連邦や州の中央省庁だと90年代以降、パフォーマンス評価をある程度するようになったのですが、末端の方のエージェンシーは全くだめですね。何だか17:00に仕事を終えることが全てのモチベーションの源泉になってる気がします。身近だとPostal Officeとかも、人によって全然言うことが違うので、一応二人か複数のofficeで同じことを言ってない限り信用しないことにしてます。アメリカ人も不満たらたらです。DMVは私も昔泣かされました。。
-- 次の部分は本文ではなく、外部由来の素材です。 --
-- ==== Sys2Proof/Machine/Crypto.lean ====
section
/-! DEFINITION. SHA-512 and the RSA-4096 signature check that images, packs and firmware pass (R44 to R46, R542). -/

namespace Sys2Proof.Machine

/-- The k-th root of `n`, rounded down, of at most `bits` bits: bit by bit from the top. -/
def rootDown (k n : Nat) : Nat → Nat → Nat
  | 0, r => r
  | bit + 1, r => rootDown k n bit (if (r + 2 ^ bit) ^ k ≤ n then r + 2 ^ bit else r)

/-- The first 64 bits of the fraction of the k-th root of `p`. -/
def rootFraction (k p : Nat) : Nat := rootDown k (p * 2 ^ (64 * k)) 70 0 % 2 ^ 64

/-- The primes below 410: no other number from 2 to 20 divides one. -/
def smallPrimes : List Nat :=
  ((List.range 408).map (· + 2)).filter fun p => (List.range 19).all fun i => p % (i + 2) != 0 || p == i + 2

/-- The 80 round constants of SHA-512 (FIPS 180-4): from the cube roots of the first 80 primes. -/
def shaK : List Nat := smallPrimes.map (rootFraction 3)

/-- The initial hash value of SHA-512 (FIPS 180-4): from the square roots of the first 8 primes. -/
def shaInit : List W64 := (smallPrimes.take 8).map fun p => BitVec.ofNat 64 (rootFraction 2 p)

/-- The message padded to blocks of 128 bytes. -/
def shaPad (bs : List Byte) : List Byte :=
  let z := (239 - bs.length % 128) % 128
  bs ++ [0x80#8] ++ List.replicate z 0#8 ++ (leBytes 16 (8 * bs.length)).reverse

/-- The message schedule, newest word first. -/
def shaSchedule (block : List Byte) : List W64 :=
  let w0 := ((List.range 16).map fun i => BitVec.ofNat 64 (beNat (slice block (8 * i) 8))).reverse
  iter (fun (w : List W64) =>
    let a := w.getD 14 0
    let b := w.getD 1 0
    let s0 := a.rotateRight 1 ^^^ a.rotateRight 8 ^^^ (a >>> 7)
    let s1 := b.rotateRight 19 ^^^ b.rotateRight 61 ^^^ (b >>> 6)
    (w.getD 15 0 + s0 + w.getD 6 0 + s1) :: w) 64 w0

/-- One round on the eight working variables. -/
def shaRound (h : List W64) (kw : W64) : List W64 :=
  match h with
  | [a, b, c, d, e, f, g, hh] =>
    let s1 := e.rotateRight 14 ^^^ e.rotateRight 18 ^^^ e.rotateRight 41
    let t1 := hh + s1 + ((e &&& f) ^^^ (~~~e &&& g)) + kw
    let s0 := a.rotateRight 28 ^^^ a.rotateRight 34 ^^^ a.rotateRight 39
    let t2 := s0 + ((a &&& b) ^^^ (a &&& c) ^^^ (b &&& c))
    [t1 + t2, a, b, c, d + t1, e, f, g]
  | h => h

/-- One block. -/
def shaBlock (h : List W64) (block : List Byte) : List W64 :=
  let ws := (shaSchedule block).reverse
  let r := ((shaK.map (BitVec.ofNat 64)).zip ws).foldl (fun h kw => shaRound h (kw.1 + kw.2)) h
  (h.zip r).map fun p => p.1 + p.2

/-- The blocks of a padded message. -/
def shaBlocks (bs : List Byte) : List (List Byte) :=
  (List.range (bs.length / 128)).map fun i => slice bs (128 * i) 128

/-- SHA-512 (R44, R79). -/
def sha512 (bs : List Byte) : List Byte :=
  ((shaBlocks (shaPad bs)).foldl shaBlock shaInit).flatMap fun w => (leBytes 8 w.toNat).reverse

/-- x^e mod m, with `fuel` bits of e. -/
def powMod : Nat → Nat → Nat → Nat → Nat
  | 0, _, _, m => 1 % m
  | fuel + 1, x, e, m =>
    let h := powMod fuel (x * x % m) (e / 2) m
    if e % 2 = 1 then x % m * h % m else h

/-- The DER prefix of a SHA-512 digest in PKCS #1 v1.5 (RFC 8017). -/
def sha512Prefix : List Byte :=
  [0x30, 0x51, 0x30, 0x0d, 0x06, 0x09, 0x60, 0x86, 0x48, 0x01, 0x65, 0x03, 0x04, 0x02, 0x03, 0x05, 0x00, 0x04, 0x40]

/-- The encoded message of RSASSA-PKCS1-v1_5 for RSA-4096: 512 bytes. -/
def emsa (digest : List Byte) : List Byte :=
  let t := sha512Prefix ++ digest
  [0x00#8, 0x01#8] ++ List.replicate (512 - t.length - 3) 0xFF#8 ++ [0x00#8] ++ t

/-- SIGNATURE verifies over DIGEST (R44, R46). -/
def rsaVerify (modulus signature digest : List Byte) (exponent : Nat) : Bool :=
  let m := beNat modulus
  let s := beNat signature
  decide (0 < m) && decide (s < m) && powMod 32 s exponent m == beNat (emsa digest)

end Sys2Proof.Machine
end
。

torizou said...

>一応二人か複数のofficeで同じことを言ってない限り信用しないことにしてます

あー、これ超重要ですよね。
奴らは基本的に、間違っていることを堂々と主張しますからね・・・

Anonymous said...

でもそのいい加減さのおかげで一回で合格できたとうちの母は感謝しておりましたよ(^^;

torizou said...

友人は実地試験を受けに行って、最後の講評のところで「あなたはこことこことここがダメ・・・」と言われながら一杯×をつけられ、「あーこりゃだめだわ」と思ったそうですが、神妙な顔をして「そうですね、これから気をつけます」などと言っていたら、最後には「でもまあ、こことこことここはちゃんと分かってるみたいだし・・・」と×の数が消えていき、合格したそうです。

という私もようやく2月末に実技試験ですわ。